§ **WHAT TO DO**
For each line below, check for "then"; give only the total of lines where it occurs.

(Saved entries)

# # # #

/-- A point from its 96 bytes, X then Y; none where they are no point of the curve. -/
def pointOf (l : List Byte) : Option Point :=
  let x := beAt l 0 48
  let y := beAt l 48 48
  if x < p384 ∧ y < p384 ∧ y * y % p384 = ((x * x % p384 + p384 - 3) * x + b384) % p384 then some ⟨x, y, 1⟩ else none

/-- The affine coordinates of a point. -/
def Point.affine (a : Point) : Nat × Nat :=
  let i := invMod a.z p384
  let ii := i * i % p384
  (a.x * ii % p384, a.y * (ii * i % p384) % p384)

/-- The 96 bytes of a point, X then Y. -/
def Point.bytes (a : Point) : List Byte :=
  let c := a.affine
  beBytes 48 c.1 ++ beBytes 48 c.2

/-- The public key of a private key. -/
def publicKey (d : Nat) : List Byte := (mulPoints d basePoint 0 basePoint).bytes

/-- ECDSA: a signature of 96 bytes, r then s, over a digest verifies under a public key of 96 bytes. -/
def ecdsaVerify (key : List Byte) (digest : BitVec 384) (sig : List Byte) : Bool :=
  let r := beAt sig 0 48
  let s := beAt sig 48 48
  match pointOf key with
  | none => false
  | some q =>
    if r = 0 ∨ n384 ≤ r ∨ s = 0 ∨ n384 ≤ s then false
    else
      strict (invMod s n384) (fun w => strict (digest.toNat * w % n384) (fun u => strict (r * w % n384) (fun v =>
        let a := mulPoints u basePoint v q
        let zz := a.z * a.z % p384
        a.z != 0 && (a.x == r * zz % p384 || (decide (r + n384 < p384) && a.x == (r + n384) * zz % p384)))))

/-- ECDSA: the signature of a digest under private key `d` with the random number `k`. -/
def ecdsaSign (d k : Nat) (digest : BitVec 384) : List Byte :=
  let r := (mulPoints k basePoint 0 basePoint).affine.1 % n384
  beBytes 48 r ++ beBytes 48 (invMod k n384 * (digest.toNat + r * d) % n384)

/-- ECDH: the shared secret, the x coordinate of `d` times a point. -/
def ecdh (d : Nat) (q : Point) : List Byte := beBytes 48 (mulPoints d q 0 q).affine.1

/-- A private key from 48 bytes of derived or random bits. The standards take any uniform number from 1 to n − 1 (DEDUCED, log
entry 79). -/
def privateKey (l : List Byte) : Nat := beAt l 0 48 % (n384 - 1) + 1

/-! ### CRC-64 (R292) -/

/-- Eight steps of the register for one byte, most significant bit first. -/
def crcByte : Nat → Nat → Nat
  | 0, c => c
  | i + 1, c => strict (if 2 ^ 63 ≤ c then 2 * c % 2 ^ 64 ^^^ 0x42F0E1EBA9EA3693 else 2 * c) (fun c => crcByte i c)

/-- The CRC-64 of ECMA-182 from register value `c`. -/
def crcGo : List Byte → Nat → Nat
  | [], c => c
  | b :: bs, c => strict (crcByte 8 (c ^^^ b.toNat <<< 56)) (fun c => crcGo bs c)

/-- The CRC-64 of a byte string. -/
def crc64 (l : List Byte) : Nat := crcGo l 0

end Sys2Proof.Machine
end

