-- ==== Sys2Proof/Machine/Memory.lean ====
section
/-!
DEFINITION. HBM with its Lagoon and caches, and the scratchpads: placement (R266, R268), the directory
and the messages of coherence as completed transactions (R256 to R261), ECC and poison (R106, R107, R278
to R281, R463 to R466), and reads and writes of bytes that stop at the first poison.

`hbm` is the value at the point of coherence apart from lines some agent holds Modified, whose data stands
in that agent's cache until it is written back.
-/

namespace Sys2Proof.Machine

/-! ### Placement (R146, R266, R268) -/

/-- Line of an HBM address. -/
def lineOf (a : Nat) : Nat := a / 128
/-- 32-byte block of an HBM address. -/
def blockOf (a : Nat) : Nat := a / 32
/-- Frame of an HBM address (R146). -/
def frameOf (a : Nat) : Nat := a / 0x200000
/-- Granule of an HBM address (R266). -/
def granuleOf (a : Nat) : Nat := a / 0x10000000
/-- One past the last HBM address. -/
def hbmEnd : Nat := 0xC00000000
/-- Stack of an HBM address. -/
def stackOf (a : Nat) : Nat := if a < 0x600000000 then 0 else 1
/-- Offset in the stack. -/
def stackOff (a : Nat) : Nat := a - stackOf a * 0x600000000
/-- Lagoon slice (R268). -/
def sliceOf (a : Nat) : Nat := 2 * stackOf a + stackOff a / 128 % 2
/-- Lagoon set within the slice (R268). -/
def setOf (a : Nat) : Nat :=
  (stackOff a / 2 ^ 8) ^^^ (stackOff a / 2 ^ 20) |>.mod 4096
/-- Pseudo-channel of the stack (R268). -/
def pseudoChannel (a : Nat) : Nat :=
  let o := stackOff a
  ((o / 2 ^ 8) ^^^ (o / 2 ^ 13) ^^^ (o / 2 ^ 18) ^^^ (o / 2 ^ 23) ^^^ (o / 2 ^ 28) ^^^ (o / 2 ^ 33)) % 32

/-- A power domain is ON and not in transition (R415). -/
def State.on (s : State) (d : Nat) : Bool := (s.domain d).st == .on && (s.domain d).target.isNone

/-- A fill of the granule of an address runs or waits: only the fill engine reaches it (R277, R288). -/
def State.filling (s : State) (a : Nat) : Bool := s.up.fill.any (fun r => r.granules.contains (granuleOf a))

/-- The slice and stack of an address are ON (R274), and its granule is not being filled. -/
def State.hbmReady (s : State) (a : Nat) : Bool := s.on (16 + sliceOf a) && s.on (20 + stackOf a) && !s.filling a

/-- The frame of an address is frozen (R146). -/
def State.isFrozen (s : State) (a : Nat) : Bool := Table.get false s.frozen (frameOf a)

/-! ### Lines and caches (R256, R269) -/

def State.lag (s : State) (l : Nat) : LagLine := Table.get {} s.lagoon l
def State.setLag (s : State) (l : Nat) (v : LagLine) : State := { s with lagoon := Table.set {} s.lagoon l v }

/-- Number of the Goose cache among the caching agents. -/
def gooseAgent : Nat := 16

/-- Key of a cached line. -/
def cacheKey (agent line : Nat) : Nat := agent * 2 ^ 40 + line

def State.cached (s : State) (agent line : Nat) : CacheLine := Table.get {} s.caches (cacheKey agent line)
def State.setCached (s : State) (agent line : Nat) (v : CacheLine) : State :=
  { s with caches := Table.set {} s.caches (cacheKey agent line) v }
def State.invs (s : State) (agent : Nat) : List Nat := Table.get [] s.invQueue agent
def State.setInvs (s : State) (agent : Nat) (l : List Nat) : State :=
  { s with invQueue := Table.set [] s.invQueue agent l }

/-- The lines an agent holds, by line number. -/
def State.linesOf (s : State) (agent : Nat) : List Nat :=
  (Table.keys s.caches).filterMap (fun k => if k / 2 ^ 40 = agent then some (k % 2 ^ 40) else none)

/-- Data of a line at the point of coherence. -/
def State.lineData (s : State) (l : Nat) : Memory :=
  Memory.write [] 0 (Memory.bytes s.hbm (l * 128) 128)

# # # #

§ **RESPONSE FOR THIS EXERCISE**
8